First, considering that there are rules on disclosure and sustainability reporting, all regulations should be in alignment with each other to avoid confusion about companies’ obligations. Contrary to the Commission’s explanation (Commission Proposal, p. 8f.), the future CSDDD will not contribute to achieving a more transparent or predictable Union-wide framework. It will rather require further clarification on which rules apply to the financial institutions on which scale. Second, the existing regulations are primarily concerned with the disclosure of information. However, disclosing additional information alone is not necessarily sufficient to address complex sustainability challenges, like human rights abuses or environmental impacts. Beyond access to information, both, investors and stakeholders have an interest that financial institutions have adequate management processes in place to address key sustainability challenges. Third, the Commission Proposal addresses a wider variety of human rights and environmental impacts than existing legislation. Considering that the existing rules concentrate on particular facets of sustainability, certain adverse impacts will – without a comprehensive approach – fall through the crack of financial regulation. For instance, the Sustainable Finance Disclosure Regulation requires financial institutions to report on sustainability-related issues regarding their investment decisions. The EU Taxonomy Regulation focuses on environmental issues, such as climate change or biodiversity. However, the CSDDD goes beyond specific issues and calls for a proactive due diligence process that aims to prevent or mitigate human rights and environmental impacts. It further introduces a civil liability regime in case of non-compliance. Fourth, including the financial sector in the list of high-impact sectors would guarantee that the industry is subjected to more thorough scrutiny and oversight concerning environmental and human rights issues in their operations and business relationships. 

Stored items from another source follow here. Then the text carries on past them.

-- ==== Sys2Proof/Tests/Slice0.lean ====
section
/-!
SUPPORT. Tests: the well-formedness check, the word of every command written out from R102 to R104, one step of each command on
a small state with the result the spec's own examples give, and a concrete state for the hypotheses of every statement that
has some.
-/

namespace Sys2Proof.Tests

open Sys2Proof Sys2Proof.Machine

/-! ### Well-formedness (R102, R108) -/

theorem test_wellFormed_readBits_32 : wellFormed (.readBits 32) = true := by decide
theorem test_wellFormed_refuses_readBits_33 : wellFormed (.readBits 33) = false := by decide
theorem test_wellFormed_refuses_writeBits_33 : wellFormed (.writeBits 33 0) = false := by decide

/-! ### Decoding: words written out from the fields of R100, the rows of R102 and the sub-fields of R103 -/

theorem test_decode_reset : decode 0x010000000000 = .legal .reset := by decide
/-- R212. -/
theorem test_decode_rdReg : decode 0x021400000000 = .legal (.rdReg .bcPos) := by decide
theorem test_decode_rdReg_last : decode 0x023000000000 = .legal (.rdReg .trScLen) := by decide
theorem test_decode_xbClr : decode 0x100000000000 = .legal .xbClr := by decide
/-- R214. -/
theorem test_decode_xbPush : decode 0x11000000004E = .legal (.xbPush 0x4E) := by decide
/-- R215. -/
theorem test_decode_bufLen : decode 0x120200000000 = .legal (.bufLen .bs) := by decide
/-- R216. -/
theorem test_decode_bufRd : decode 0x130200000003 = .legal (.bufRd .bs 3) := by decide
theorem test_decode_nextNal : decode 0x200000000000 = .legal .nextNal := by decide
/-- R161. -/
theorem test_decode_toRbsp : decode 0x301300000000 = .legal (.toRbsp .x true) := by decide
/-- R165. -/
theorem test_decode_toBs : decode 0x312400000000 = .legal (.toBs .cur .sc4) := by decide
/-- R168. -/
theorem test_decode_lpWrap : decode 0x320200000000 = .legal (.lpWrap .bs) := by decide
/-- R121. -/
theorem test_decode_bcLoad_rd : decode 0x400100000000 = .legal (.bcLoad .rbsp .rd) := by decide
theorem test_decode_bcLoad_wr : decode 0x401300000000 = .legal (.bcLoad .x .wr) := by decide
/-- R122. -/
theorem test_decode_readBits : decode 0x410600000000 = .legal (.readBits 6) := by decide
theorem test_decode_readUe : decode 0x420000000000 = .legal .readUe := by decide
theorem test_decode_readSe : decode 0x430000000000 = .legal .readSe := by decide
theorem test_decode_getByteOff : decode 0x440000000000 = .legal .getByteOff := by decide
theorem test_decode_getBitOff : decode 0x450000000000 = .legal .getBitOff := by decide
/-- R141. -/
theorem test_decode_writeBits : decode 0x500800000001 = .legal (.writeBits 8 1) := by decide
/-- R142. -/
theorem test_decode_writeUe : decode 0x510000000003 = .legal (.writeUe 3) := by decide
/-- R143. -/
theorem test_decode_writeSe : decode 0x5200FFFFFFFE = .legal (.writeSe (-2)) := by decide
theorem test_decode_writeTrail : decode 0x530000000000 = .legal .writeTrail := by decide

/-! The illegal words of R108, each reason once. -/

theorem test_decode_no_opcode : decode 0x000000000000 = .illegal .unknownOpcode := by decide
theorem test_decode_reset_n : decode 0x010100000000 = .illegal .mustBeZero := by decide
theorem test_decode_xbPush_256 : decode 0x110000000100 = .illegal .mustBeZero := by decide
theorem test_decode_toRbsp_n5 : decode 0x302000000000 = .illegal .mustBeZero := by decide
theorem test_decode_no_register : decode 0x020200000000 = .illegal .noSuchRegister := by decide
theorem test_decode_buffer_5 : decode 0x120500000000 = .illegal .noSuchBuffer := by decide
theorem test_decode_toBs_sc3 : decode 0x313400000000 = .illegal .noSuchStartCode := by decide
theorem test_decode_readBits_33 : decode 0x412100000000 = .illegal .countTooLarge := by decide

/-! ### Small states -/

/-- The next state of an answer. `Host.Outcome` has no decidable equality, `Option State` has. -/
def nextOf : Result → Option State
  | .next t => some t
  | .fault _ => none
  | .refused _ => none

/-- The machine at power-on with a stream, a window and a capacity. -/
def launched (stream : Buffer) (window cap : Option Nat) : State :=
  State.launch { srcBytes := stream, rewindWindow := window, thirdZero := .stayTwo, bufCap := cap }

/-- The cursor over `buf` at `pos`, with a capacity. -/
def cursor (buf : Buffer) (mode : CursorMode) (pos : Nat) (cap : Option Nat) : State :=
  { launched [] none cap with bCur := buf, bcMode := mode, bcPos := pos }

/-- A machine with one buffer filled, `B_X`, and a capacity. -/
def withX (buf : Buffer) (cap : Option Nat) : State := { launched [] none cap with bX := buf }

/-- A Faulted machine whose host issues `w` next. -/
def faultedBefore (w : Word) : State := { withX [0x42] none with err := 1, res := 7, commands := [w] }

/-! ### One step of each command, with the results of the rules' examples -/

/-- R211's example. -/
theorem test_reset_leaves_faulted :
    nextOf (step (faultedBefore 0x010000000000)) = some { launched [] none none with completion := some (.ok 0) } := by decide
/-- R212's example: `bc_pos = 21`. -/
theorem test_rdReg_byteOff :
    nextOf (exec (.rdReg .bcByteOff) (cursor [1, 2, 3] .rd 21 none)) =
      some { cursor [1, 2, 3] .rd 21 none with res := 2, completion := some (.ok 2) } := by decide
/-- R213's example. -/
theorem test_xbClr : nextOf (exec .xbClr (withX [0x4E, 0x01] none)) = some { withX [] none with completion := some (.ok 0) } := by decide
/-- R214's example. -/
theorem test_xbPush :
    nextOf (exec (.xbPush 0x01) (withX [0x42] none)) = some { withX [0x42, 0x01] none with completion := some (.ok 0) } := by decide
/-- R216's example. -/
theorem test_bufRd :
    nextOf (exec (.bufRd .x 3) (withX [0, 0, 0, 8, 0x42, 0x01] none)) =
      some { withX [0, 0, 0, 8, 0x42, 0x01] none with res := 8, completion := some (.ok 8) } := by decide
theorem test_bufLen :
    nextOf (exec (.bufLen .x) (withX [0x42, 0x01] none)) =
      some { withX [0x42, 0x01] none with res := 2, completion := some (.ok 2) } := by decide
/-- R181's example. -/
theorem test_nextNal :
    nextOf (exec .nextNal (launched [0, 0, 0, 1, 0x40, 1, 0x0C, 0, 0, 1, 0x42, 1, 1] none none)) =
      some { launched [0, 0, 0, 1, 0x40, 1, 0x0C, 0, 0, 1, 0x42, 1, 1] none none with
        bNal := [0x40, 1, 0x0C], dmNalType := 0x20, dmScLen := 4, dmFlags := 4, res := 32, srcPos := 7,
        completion := some (.ok 32) } := by decide
/-- R190's example. -/
theorem test_nextNal_empty_units :
    nextOf (exec .nextNal (launched [0, 0, 1, 0, 0, 1, 0, 0, 0, 1, 0x40, 1] none none)) =
      some { launched [0, 0, 1, 0, 0, 1, 0, 0, 0, 1, 0x40, 1] none none with
        bNal := [0x40, 1], dmNalType := 0x20, dmScLen := 4, dmFlags := 3, res := 32, srcPos := 12,
        completion := some (.ok 32) } := by decide
/-- R161's example. -/
theorem test_toRbsp :
    nextOf (exec (.toRbsp .x false) (withX [0x42, 1, 0, 0, 3, 1, 0x21, 0x70] none)) =
      some { withX [0x42, 1, 0, 0, 3, 1, 0x21, 0x70] none with
        bRbsp := [0x42, 1, 0, 0, 1, 0x21, 0x70], completion := some (.ok 0) } := by decide
/-- R161's fault order. -/
theorem test_toRbsp_malformed_first :
    nextOf (exec (.toRbsp .x true) (withX [0, 0, 2, 1, 0x42, 1] none)) =
      some { withX [0, 0, 2, 1, 0x42, 1] none with err := 3, completion := some (.fault .malformedSyntax) } := by decide
/-- R165's example. -/
theorem test_toBs :
    nextOf (exec (.toBs .x .sc4) (withX [0x42, 1, 0, 0, 1, 0x21, 0x70] none)) =
      some { withX [0x42, 1, 0, 0, 1, 0x21, 0x70] none with
        bBs := [0, 0, 0, 1, 0x42, 1, 0, 0, 3, 1, 0x21, 0x70], completion := some (.ok 0) } := by decide
/-- R166's example. -/
theorem test_toBs_five_zeros :
    nextOf (exec (.toBs .x .noSc) (withX [0x40, 1, 0, 0, 0, 0, 0] none)) =
      some { withX [0x40, 1, 0, 0, 0, 0, 0] none with
        bBs := [0x40, 1, 0, 0, 3, 0, 0, 3, 0], completion := some (.ok 0) } := by decide
/-- R168's example. -/
theorem test_lpWrap :
    nextOf (exec (.lpWrap .x) (withX [0x42, 1, 0, 0, 3, 1, 0x21, 0x70] none)) =
      some { withX [0x42, 1, 0, 0, 3, 1, 0x21, 0x70] none with
        bBs := [0, 0, 0, 8, 0x42, 1, 0, 0, 3, 1, 0x21, 0x70], completion := some (.ok 0) } := by decide
/-- R121's example, and its write mode. -/
theorem test_bcLoad_wr :
    nextOf (exec (.bcLoad .x .wr) (withX [0x42, 1, 1] none)) =
      some { withX [0x42, 1, 1] none with
        bCur := [0x42, 1, 1], bcMode := .wr, bcPos := 24, completion := some (.ok 0) } := by decide
/-- R122's example. -/
theorem test_readBits :
    nextOf (exec (.readBits 3) (cursor [0xA5, 0x3C, 0xFF, 0x00, 0x81] .rd 1 none)) =
      some { cursor [0xA5, 0x3C, 0xFF, 0x00, 0x81] .rd 4 none with res := 2, completion := some (.ok 2) } := by decide
/-- R123's example. -/
theorem test_readUe :
    nextOf (exec .readUe (cursor [0x20] .rd 0 none)) =
      some { cursor [0x20] .rd 5 none with res := 3, completion := some (.ok 3) } := by decide
/-- R123: exactly 32 zero bits. -/
theorem test_readUe_32_zeros :
    nextOf (exec .readUe (cursor [0, 0, 0, 0] .rd 0 none)) =
      some { cursor [0, 0, 0, 0] .rd 0 none with err := 3, completion := some (.fault .malformedSyntax) } := by decide
/-- R124's example. -/
theorem test_readSe :
    nextOf (exec .readSe (cursor [0x28] .rd 0 none)) =
      some { cursor [0x28] .rd 5 none with res := 0xFFFFFFFE, completion := some (.ok 0xFFFFFFFE) } := by decide
/-- R125's example. -/
theorem test_getByteOff :
    nextOf (exec .getByteOff (cursor [] .rd 51 none)) =
      some { cursor [] .rd 51 none with res := 6, completion := some (.ok 6) } := by decide
/-- R126's example. -/
theorem test_getBitOff :
    nextOf (exec .getBitOff (cursor [] .rd 51 none)) =
      some { cursor [] .rd 51 none with res := 3, completion := some (.ok 3) } := by decide
/-- R141's example, its second command. -/
theorem test_writeBits :
    nextOf (exec (.writeBits 3 5) (cursor [0xF0] .wr 4 none)) =
      some { cursor [0xFA] .wr 7 none with completion := some (.ok 0) } := by decide +kernel
/-- R142: `v = 2^32 - 2` from a byte boundary. -/
theorem test_writeUe_largest :
    nextOf (exec (.writeUe 0xFFFFFFFE) (cursor [] .wr 0 none)) =
      some { cursor [0, 0, 0, 1, 0xFF, 0xFF, 0xFF, 0xFE] .wr 63 none with completion := some (.ok 0) } := by
  decide +kernel
/-- R143's example, on a byte boundary: `00101`. -/
theorem test_writeSe :
    nextOf (exec (.writeSe (-2)) (cursor [] .wr 0 none)) =
      some { cursor [0x28] .wr 5 none with completion := some (.ok 0) } := by decide +kernel
/-- R144's example. -/
theorem test_writeTrail :
    nextOf (exec .writeTrail (cursor [0xFA] .wr 7 none)) =
      some { cursor [0xFB] .wr 8 none with completion := some (.ok 0) } := by decide +kernel
theorem test_writeTrail_on_boundary :
    nextOf (exec .writeTrail (cursor [0xFB] .wr 8 none)) =
      some { cursor [0xFB, 0x80] .wr 16 none with completion := some (.ok 0) } := by decide +kernel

In summary, financial institutions should be obliged to perform adequate due diligence to avoid the risk of funding human rights violations or environmental harm. To hold financial institutions accountable for not performing necessary management processes, a future CSDDD should recognise the financial sector among the high-risk sectors and broaden its scope accordingly. 


Suggested citation: A. Cerrahoglu, ‘Defining the Scope of a Corporate Sustainability Due Diligence Directive: Concerns, High-Impact Sectors and Financial Institutions’, Nova Centre on Business, Human Rights and the Environment Blog, 15th February 2023.